Paşanın azameti / Kayseri Fıkraları


Merhum Zeki Sicim (Bünyanlı) zamanın behrinde bir siyasi partinin gençlik kolları başkanlığını yapmaktadır. Kayseri İl Başkanlığı, Hava İkmalde yemek verir. Yemekte Vali, Hava İkmal Bakım Merkezi Paşası, Belediye Başkanı ve birçok bürokrat da bulunmaktadır. Böylesine kalabalığı görür de bizim Zeki Sicim bir konuşma yapmadan durur mu? Hemen mikrofonu eline alır, güzel bir selamlama faslı ve ardından muhteşem bir konuşma yapar. Konuşmanın sonuna doğru selamlama faslında Paşayı unuttuğunu hatırlayıp, kendini affettirmek için Paşaya seslenir.

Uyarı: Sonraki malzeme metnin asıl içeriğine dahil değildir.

-- ==== Sys2Proof/Laws/FramesB.lean ====
section
/-! SUPPORT. What the operations on loads, the note path, start-up and the tube drive leave of the state, said once and in the
simp set. -/

namespace Sys2Proof.Machine

@[simp] theorem State.boxAdd_frame (s : State) (n : Nat) :
    (s.boxAdd n).pending = s.pending ∧ (s.boxAdd n).now = s.now ∧ (s.boxAdd n).phase = s.phase ∧
      (s.boxAdd n).li = s.li ∧ (s.boxAdd n).td = s.td ∧ (s.boxAdd n).as = s.as ∧ (s.boxAdd n).dp = s.dp ∧
      (s.boxAdd n).ss = s.ss ∧ (s.boxAdd n).cu = s.cu ∧ (s.boxAdd n).jn = s.jn ∧ (s.boxAdd n).au = s.au ∧
      (s.boxAdd n).store = s.store ∧ (s.boxAdd n).lc.outstanding = s.lc.outstanding ∧ (s.boxAdd n).lc.rx = s.lc.rx ∧
      (s.boxAdd n).lc.clock = s.lc.clock ∧ (s.boxAdd n).lc.replies = s.lc.replies := by
  unfold State.boxAdd
  try dsimp only
  (repeat' split) <;> simp

@[simp] theorem State.releaseCommitted_frame (s : State) (ld : Load) :
    (s.releaseCommitted ld).pending = s.pending ∧ (s.releaseCommitted ld).now = s.now ∧
      (s.releaseCommitted ld).phase = s.phase ∧ (s.releaseCommitted ld).li = s.li ∧
      (s.releaseCommitted ld).td = s.td ∧ (s.releaseCommitted ld).as = s.as ∧ (s.releaseCommitted ld).dp = s.dp ∧
      (s.releaseCommitted ld).ss = s.ss ∧ (s.releaseCommitted ld).cu = s.cu ∧ (s.releaseCommitted ld).jn = s.jn ∧
      (s.releaseCommitted ld).au = s.au ∧ (s.releaseCommitted ld).lc = s.lc ∧
      (s.releaseCommitted ld).store = s.store := by
  simp [State.releaseCommitted, Ix4.all]

@[simp] theorem State.freeLoad_frame (s : State) (id : Nat) (outcome : LoadOutcome) :
    (s.freeLoad id outcome).pending = s.pending ∧ (s.freeLoad id outcome).now = s.now ∧
      (s.freeLoad id outcome).phase = s.phase ∧ (s.freeLoad id outcome).li = s.li ∧
      (s.freeLoad id outcome).td = s.td ∧ (s.freeLoad id outcome).as = s.as ∧ (s.freeLoad id outcome).nd = s.nd ∧
      (s.freeLoad id outcome).ss = s.ss ∧ (s.freeLoad id outcome).cu = s.cu ∧ (s.freeLoad id outcome).jn = s.jn ∧
      (s.freeLoad id outcome).au = s.au ∧ (s.freeLoad id outcome).store = s.store ∧
      (s.freeLoad id outcome).lc.outstanding = s.lc.outstanding ∧ (s.freeLoad id outcome).lc.rx = s.lc.rx ∧
      (s.freeLoad id outcome).lc.clock = s.lc.clock ∧ (s.freeLoad id outcome).dp.set = s.dp.set ∧
      (s.freeLoad id outcome).lc.replies = s.lc.replies := by
  unfold State.freeLoad
  try dsimp only
  (repeat' split) <;> simp

@[simp] theorem State.handOwedClose_frame (s : State) :
    s.handOwedClose.pending = s.pending ∧ s.handOwedClose.now = s.now ∧ s.handOwedClose.phase = s.phase ∧
      s.handOwedClose.li = s.li ∧ s.handOwedClose.td = s.td ∧ s.handOwedClose.as = s.as ∧ s.handOwedClose.nd = s.nd ∧
      s.handOwedClose.dp = s.dp ∧ s.handOwedClose.cu = s.cu ∧ s.handOwedClose.au = s.au ∧ s.handOwedClose.lc = s.lc ∧
      s.handOwedClose.store = s.store ∧ s.handOwedClose.jn.mem = s.jn.mem ∧
      s.handOwedClose.ss.stageHold = s.ss.stageHold := by
  unfold State.handOwedClose
  try dsimp only
  (repeat' split) <;> simp

@[simp] theorem State.oweClose_frame (s : State) (c : OwedClose) :
    (s.oweClose c).pending = s.pending ∧ (s.oweClose c).now = s.now ∧ (s.oweClose c).phase = s.phase ∧
      (s.oweClose c).li = s.li ∧ (s.oweClose c).td = s.td ∧ (s.oweClose c).as = s.as ∧ (s.oweClose c).nd = s.nd ∧
      (s.oweClose c).dp = s.dp ∧ (s.oweClose c).cu = s.cu ∧ (s.oweClose c).au = s.au ∧ (s.oweClose c).lc = s.lc ∧
      (s.oweClose c).store = s.store ∧ (s.oweClose c).jn.mem = s.jn.mem ∧
      (s.oweClose c).ss.stageHold = s.ss.stageHold := by
  simp [State.oweClose]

-Paşam evimde bir kuzum var, sizin için feda olsun. Sizleri Bünyan’a kuzu yemeye davet ediyorum der.
Bir gün Paşanın yolu Bünyan’a düşer. Bizim Zeki Sicim’i buldurur ve kuzu
yemeye geldiklerini söyler.
Zeki Sicim:
-Başım gözüm üstüne Sayın Paşam diyerek yanlarından ayrılır. Hemen arkadaşlarına bir kuzu bulmalarını söyler. Fakat istenilen kuzu bir türlü temin edilemez. Bunun üzerine hemen bir culuh (hindi) bularak kestirir. Paşa, sunulan yemeğin kuzu olmadığını sezer:
-Nedir bu, sen bize kuzu söz vermiştin der.
Hazır cevaplılığı ile tanınan Zeki Sicim, bu sözün altında kalır mı, hemen
cevabını verir:
-Paşam, paşam, sizin azametinizden bu mübarek hayvan küçüle küçüle bir culuh (hindi) kadar kaldı der.